Introduces a 2-stretch fitting method for supernova light curves, improving modeling of rise and fall times independently and challenging the single 'stretch' correction approach.

Findings

Average rise time is 17.38 days, shorter than previous estimates.

Broad, single-peaked distribution of rise minus fall times contrasts earlier bimodal suggestions.

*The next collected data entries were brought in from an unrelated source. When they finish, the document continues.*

/-! ### Who reads what (R342, R350, R443) -/

def pageBase (fn : Nat) : Nat := 0x1000000 + 0x1000 * fn
/-- A host reaches its own function's page. -/
def ownPage (s : State) (h fn a : Nat) : Bool :=
  decide (hptOf fn = h) && decide (fn < nFns s) && decide (pageBase fn ≤ a) && decide (a < pageBase fn + 0x1000)

/-- The mailbox at an offset. -/
def mbxAt (a : Nat) : Nat := (a - 0x80800) / 0x100
def isMbx (a : Nat) : Bool := decide (0x80800 ≤ a) && decide (a < 0x81300)

def mayReadReg (s : State) (r : Requester) (a : Nat) : Bool :=
  match r with
  | .host h fn => ownPage s h fn a
  | _ =>
    if 0x20000 ≤ a ∧ a < 0x40000 then isFirmware r
    else if isMbx a then mbxSender (mbxAt a) r || mbxReceiver (mbxAt a) r
    else true

/-! ### Identity, capability, global status (R446 to R450), doorbell counters (R48) -/

/-- ENGPRES (R448, R449). -/
def engPres (s : State) : Half :=
  (List.range 32).foldl (fun v e => v ||| putb 32 (engPresent s e) e) 0

/-- GHEALTH (R450). -/
def ghealth (s : State) : Half :=
  putb 32 ((List.range (nEngines s)).any (fun e => !engPresent s e)) 0 |||
  putb 32 (s.island.any (fun x => x.2.flag)) 1 ||| putb 32 (s.island.any (fun x => x.2.worn)) 2 |||
  putb 32 (s.st.group.any (fun x => x.2.eccunc != 0)) 3 ||| putb 32 s.st.failed 4 ||| putb 32 s.pf.warn 5 |||
  putb 32 s.dsp.qreq 6 ||| putb 32 (s.pf.stage == .held) 7

def readIdent (a : Nat) (s : State) : Half :=
  let c := s.cfg.compact
  match a with
  | 0x00 => 0x0B710F3D
  | 0x04 => if c then 0x000301B2 else 0x000300B2
  | 0x08 => 0x01111133
  | 0x10 => if c then 0x132C8135 else 0x47B20297
  | 0x14 => if c then 0x0005C082 else 0x0005C208
  | 0x18 => if c then 0x10000400 else 0x10001000
  | 0x1C => if c then 0x00010000 else 0x00040000
  | 0x20 => engPres s
  | 0x100 => putb 32 s.ctl.ready 0
  | 0x104 => ghealth s
  | _ =>
    if 0x400 ≤ a ∧ a < 0x450 then
      let k := (a - 0x400) / 16
      match a % 16 with
      | 0 => tget 0 s.dsp.dbacc k
      | 4 => tget 0 s.dsp.dbdrop k
      | 8 => tget 0 s.dsp.dbstale k
      | _ => tget 0 s.dsp.dbfold k
    else 0

/-! ### Arbitration (R237, R238) -/

def xarbstat (s : State) : Half :=
  let n := lanesHeld s
  put 32 (BitVec.ofNat 6 n) 0 ||| putb 32 (s.xbar.freeze && n == 0) 6 ||| put 32 (BitVec.ofNat 9 s.xbar.pend.length) 8

/-- The ports of a cluster whose request waits in its entry. -/
def pendMap (s : State) (k : Nat) : BitVec 16 :=
  (List.range 16).foldl (fun v i =>
    let p := 16 * k + i
    v ||| putb 16 (!(getPort s p).inq.isEmpty && portWaits s p) i) 0
def carbstat (s : State) (k : Nat) : Half :=
  let c := getClu s k
  put 32 c.owner 0 ||| putb 32 c.granted 4 ||| putb 32 (c.freeze && !c.granted) 5 ||| put 32 (pendMap s k) 6

def readArb (a : Nat) (s : State) : Half :=
  let x := s.xbar
  let sh := s.shadow
  match a with
  | 0x10000 => putb 32 x.freeze 0
  | 0x10004 => xarbstat s
  | 0x10008 => put 32 sh.xarb.starvth 0
  | 0x1000C => putb 32 x.starve 0 ||| put 32 x.sreq 8
  | 0x10010 => x.notparked
  | 0x10014 => x.preempts
  | 0x10018 => x.slotwait
  | 0x1001C => x.starvcnt
  | 0x10020 => put 32 sh.xarb.tsvdc 0 ||| put 32 sh.xarb.ctldc 4
  | _ =>
    if 0x10100 ≤ a ∧ a < 0x10200 then put 32 (tget 0 sh.xarb.slot ((a - 0x10100) / 4)) 0
    else if 0x10200 ≤ a ∧ a < 0x10300 then put 32 (tget 0 s.active.xarb.slot ((a - 0x10200) / 4)) 0
    else if 0x11000 ≤ a ∧ a < 0x11000 + 0x20 * nClusters s then
      let k := (a - 0x11000) / 0x20
      let c := getClu s k
      match a % 0x20 with
      | 0x00 => putb 32 c.freeze 0 ||| putb 32 c.quern 1
      | 0x04 => carbstat s k
      | 0x08 => put 32 (tget 8 sh.carb.starvth k) 0
      | 0x0C => putb 32 c.starve 0 ||| put 32 c.sport 8
      | 0x10 => c.preempts
      | 0x14 => c.starvcnt
      | _ => 0
    else if 0x12000 ≤ a ∧ a < 0x12000 + 4 * nPorts s then
      let p := (a - 0x12000) / 4
      put 32 (tget 7 sh.carb.pdc p) 0 ||| put 32 (tget 0 sh.carb.pmindc p) 4
    else 0

/-! ### Gates (R266) -/

def readGate (a : Nat) (s : State) : Half :=
  let g := s.gate
  match a with
  | 0x20000 => put 32 g.gsel 0
  | 0x20004 => if s.cfg.compact then 19 else 71
  | 0x20010 => gbarWord g
  | 0x20014 => g.barseam
  | 0x20018 => g.bardrain
  | 0x20020 => g.mask0
  | 0x20024 => g.mask1
  | 0x20028 => put 32 g.mask2 0
  | 0x20030 => g.vlogwr
  | 0x20034 => g.vlogrd
  | 0x20038 => g.vloglost
  | 0x2003C => g.noticecnt
  | 0x20040 => g.denycnt
  | _ => 0

def ruleWord (r : Rule) (w : Nat) : Word :=
  match w % 4 with
  | 0 => r.w0
  | 1 => r.w1
  | 2 => r.w2
  | _ => r.w3

/-- The RULE, RULEACT and VLOG windows. -/
def gateWide (a : Nat) (s : State) : Option Word :=
  let g := s.gate.gsel.toNat
  let win (t : Tbl Rule) (base : Nat) : Word :=
    if gatePresent s g then ruleWord (tget {} t (64 * g + (a - base) / 0x20)) ((a - base) / 8) else 0
  if 0x20800 ≤ a ∧ a < 0x21000 then some (win s.gate.shadow 0x20800)
  else if 0x21000 ≤ a ∧ a < 0x21800 then some (win s.gate.active 0x21000)
  else if 0x24000 ≤ a ∧ a < 0x26000 then some (ruleWord (tget {} s.gate.vlog ((a - 0x24000) / 0x20)) (a / 8))
  else none

/-! ### Host port units (R291) -/

def hptag (p : HostPort) : Half :=
  put 32 (BitVec.ofNat 13 p.slots.length) 0 |||
  put 32 (BitVec.ofNat 13 (p.slots.filter (fun x => x.2.quarUntil.isSome)).length) 13
def latelog (p : HostPort) : Word :=
  put 64 p.lateTag 0 ||| putb 64 p.lateUnexp 14 ||| put 64 p.lateFn 16 ||| put 64 p.lateSeam 32
def flrhead (p : HostPort) : Half :=
  match p.flrq with
  | [] => 0
  | fn :: _ => put 32 (BitVec.ofNat 10 (localOf fn)) 0 ||| putb 32 true 31
def fnmir (m : Mirror) : Half :=
  putb 32 m.bme 0 ||| putb 32 m.flrreq 1 ||| put 32 m.mps 2 ||| put 32 m.mrrs 5 ||| putb 32 m.ero 8 ||| putb 32 m.idoen 9 |||
  putb 32 m.tphreq 10 ||| putb 32 m.intdis 11 ||| putb 32 m.pf 12 ||| putb 32 m.present 13 ||| put 32 m.parent 14 |||
  put 32 m.tagw 24

def readHost (a : Nat) (s : State) : Half :=
  let h := (a - 0x30000) / 0x4000
  let o := a % 0x4000
  let p := getHp s h
  if nHosts s ≤ h then 0
  else match o with
  | 0x00 => put 32 p.mrrscap 0 ||| put 32 p.mpscap 4 ||| putb 32 p.tphen 8 ||| put 32 p.cto 16
  | 0x04 => put 32 p.ctlfn 0 ||| put 32 p.evglob 16 ||| putb 32 p.evgloben 31
  | 0x08 => hptag p
  | 0x10 => p.cpltocnt
  | 0x14 => p.latecnt
  | 0x18 => p.unexcnt
  | 0x1C => p.discnt
  | 0x28 => flrhead p
  | 0x30 => p.flrlate
  | _ => if 0x1000 ≤ o ∧ o < 0x2000 then fnmir (getFn s (h * 1024 + (o - 0x1000) / 4)).mir else 0

/-- LATELOG. -/
def hostWide (a : Nat) (s : State) : Option Word :=
  let h := (a - 0x30000) / 0x4000
  if 0x30000 ≤ a ∧ a < 0x40000 ∧ a % 0x4000 = 0x20 ∧ h < nHosts s then some (latelog (getHp s h)) else none

/-! ### Engine port links (R312) -/

def lstateCode : LState → Nat
  | .down => 0
  | .reset => 1
  | .negotiate => 2
  | .up => 3
  | .retrain => 4
  | .failed => 5
def lstat (s : State) (p : Nat) : Half :=
  let k := getPort s p
  put 32 (BitVec.ofNat 3 (lstateCode k.lstate)) 0 ||| put 32 k.ver 3 ||| put 32 k.pwr 5 ||| put 32 k.filli 7 |||
  put 32 k.fillo 13 ||| put 32 (if k.lstate == .up then portClass s p else 0) 19

def readLink (a : Nat) (s : State) : Half :=
  let k := (a - 0x40000) / 0x400
  let o := a % 0x400
  let sh := s.shadow.link
  if nClusters s ≤ k then 0
  else match o with
  | 0x00 => put 32 (tget 8 sh.idlet k) 0
  | 0x04 => put 32 (tget 16 sh.dozet k) 0
  | 0x08 => put 32 (tget 4000 sh.deept k) 0
  | _ =>
    if 0x100 ≤ o ∧ o < 0x300 then
      let p := 16 * k + (o - 0x100) / 0x20
      let x := getPort s p
      match o % 0x20 with
      | 0x00 => putb 32 x.en 0 ||| put 32 x.vermax 2 ||| put 32 (tget (3 : BitVec 2) sh.pwrmax p) 4
      | 0x04 => lstat s p
      | 0x08 => x.lperr
      | 0x0C => x.lproto
      | 0x10 => x.lretrain
      | 0x14 => x.ldrop
      | 0x18 => x.llate
      | _ => 0
    else 0

/-! ### Table service (R337) -/

def tstateCode : TState → Nat
  | .off => 0
  | .init => 1
  | .run => 2
  | .rebuild => 3
  | .fault => 4
/-- Stash slots in use in the active epoch. -/
def stashUse (x : Inst) : Nat := ((activeEp x).stash.filter (fun e => entValid e.2)).length

/-- An offset in the instance registers: the instance and the offset in its block. -/
def instAt (a : Nat) : Option (Nat × Nat) :=
  if 0x50100 ≤ a ∧ a < 0x50900 then some ((a - 0x50100) / 0x80, a % 0x80) else none

def readTsv (a : Nat) (s : State) : Half :=
  let t := s.tsv
  match a with
  | 0x50008 => put 32 t.tevlog 0
  | 0x50010 => t.tevwr
  | 0x50014 => t.tevrd
  | 0x50018 => t.tevlost
  | 0x5001C => t.tmalform
  | 0x50020 => t.treject
  | 0x50024 => t.tdrop
  | 0x50028 => t.tcoalesce
  | 0x5002C => put 32 s.shadow.tsv.ephold 0
  | _ =>
    if 0x51000 ≤ a ∧ a < 0x51000 + 4 * nPorts s then put 32 (getPort s ((a - 0x51000) / 4)).lrnmask 0
    else match instAt a with
      | none => 0
      | some (i, o) =>
        let x := getInst s i
        match o with
        | 0x00 => putb 32 x.en 0 ||| putb 32 x.policy 1 ||| putb 32 x.ageev 2 ||| put 32 x.idw 8 ||| put 32 x.owner 16 |||
                  putb 32 x.ownv 28
        | 0x04 => put 32 (BitVec.ofNat 3 (tstateCode x.st)) 0 ||| putb 32 x.act 3 ||| putb 32 x.copydone 4 ||| putb 32 x.armed 5
        | 0x08 => put 32 (tget (1000 : BitVec 16) s.shadow.tsv.flapwin i) 0
        | 0x0C => put 32 (tget (1000 : BitVec 10) s.shadow.tsv.agetick i) 0
        | 0x10 => put 32 (tget (300 : BitVec 15) s.shadow.tsv.agelim i) 0 ||| put 32 x.agecnt 16
        | 0x14 => x.gen
        | 0x28 => put 32 x.ep0.log2b 0
        | 0x40 => put 32 x.ep1.log2b 0
        | 0x50 => x.learns
        | 0x54 => x.flaps
        | 0x58 => x.relocs
        | 0x5C => x.evicts
        | 0x60 => x.aged
        | 0x64 => x.touches
        | 0x68 => put 32 (BitVec.ofNat 9 (stashUse x)) 0
        | _ => 0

No correlation between rise-fall time differences and host galaxy properties or Hubble residuals.

Abstract

We analyze the rise and fall times of type Ia supernova (SN Ia) light curves discovered by the SDSS-II Supernova Survey. From a set of 391 light curves k-corrected to the rest frame B and V bands, we find a smaller dispersion in the rising portion of the light curve compared to the decline. This is in qualitative agreement with computer models which predict that variations in radioactive nickel yield have less impact on the rise than on the spread of the decline rates. The differences we find in the rise and fall properties suggest that a single 'stretch' correction to the light curve phase does not properly model the range of SN Ia light curve shapes. We select a subset of 105 light curves well-observed in both rise and fall portions of the light curves and develop a '2-stretch' fit algorithm which estimates the rise and fall times independently. We find the average time from explosion to B-band peak brightness is 17.38 +/- 0.17 days. Our average rise time is shorter than the 19.5 days found in previous studies; this reflects both the different light curve template used and the application of the 2-stretch algorithm. We find that slow declining events tend to have fast rise times, but that the distribution of rise minus fall time is broad and single-peaked. This distribution is in contrast to the bimodality in this parameter that was first suggested by Strovink (2007) from an analysis of a small set of local SNe Ia. We divide the SDSS-II sample in half based on the rise minus fall value, tr-tf <= 2 days and tr-tf>2 days, to search for differences in their host galaxy properties and Hubble residuals; we find no difference in host galaxy properties or Hubble residuals in our sample.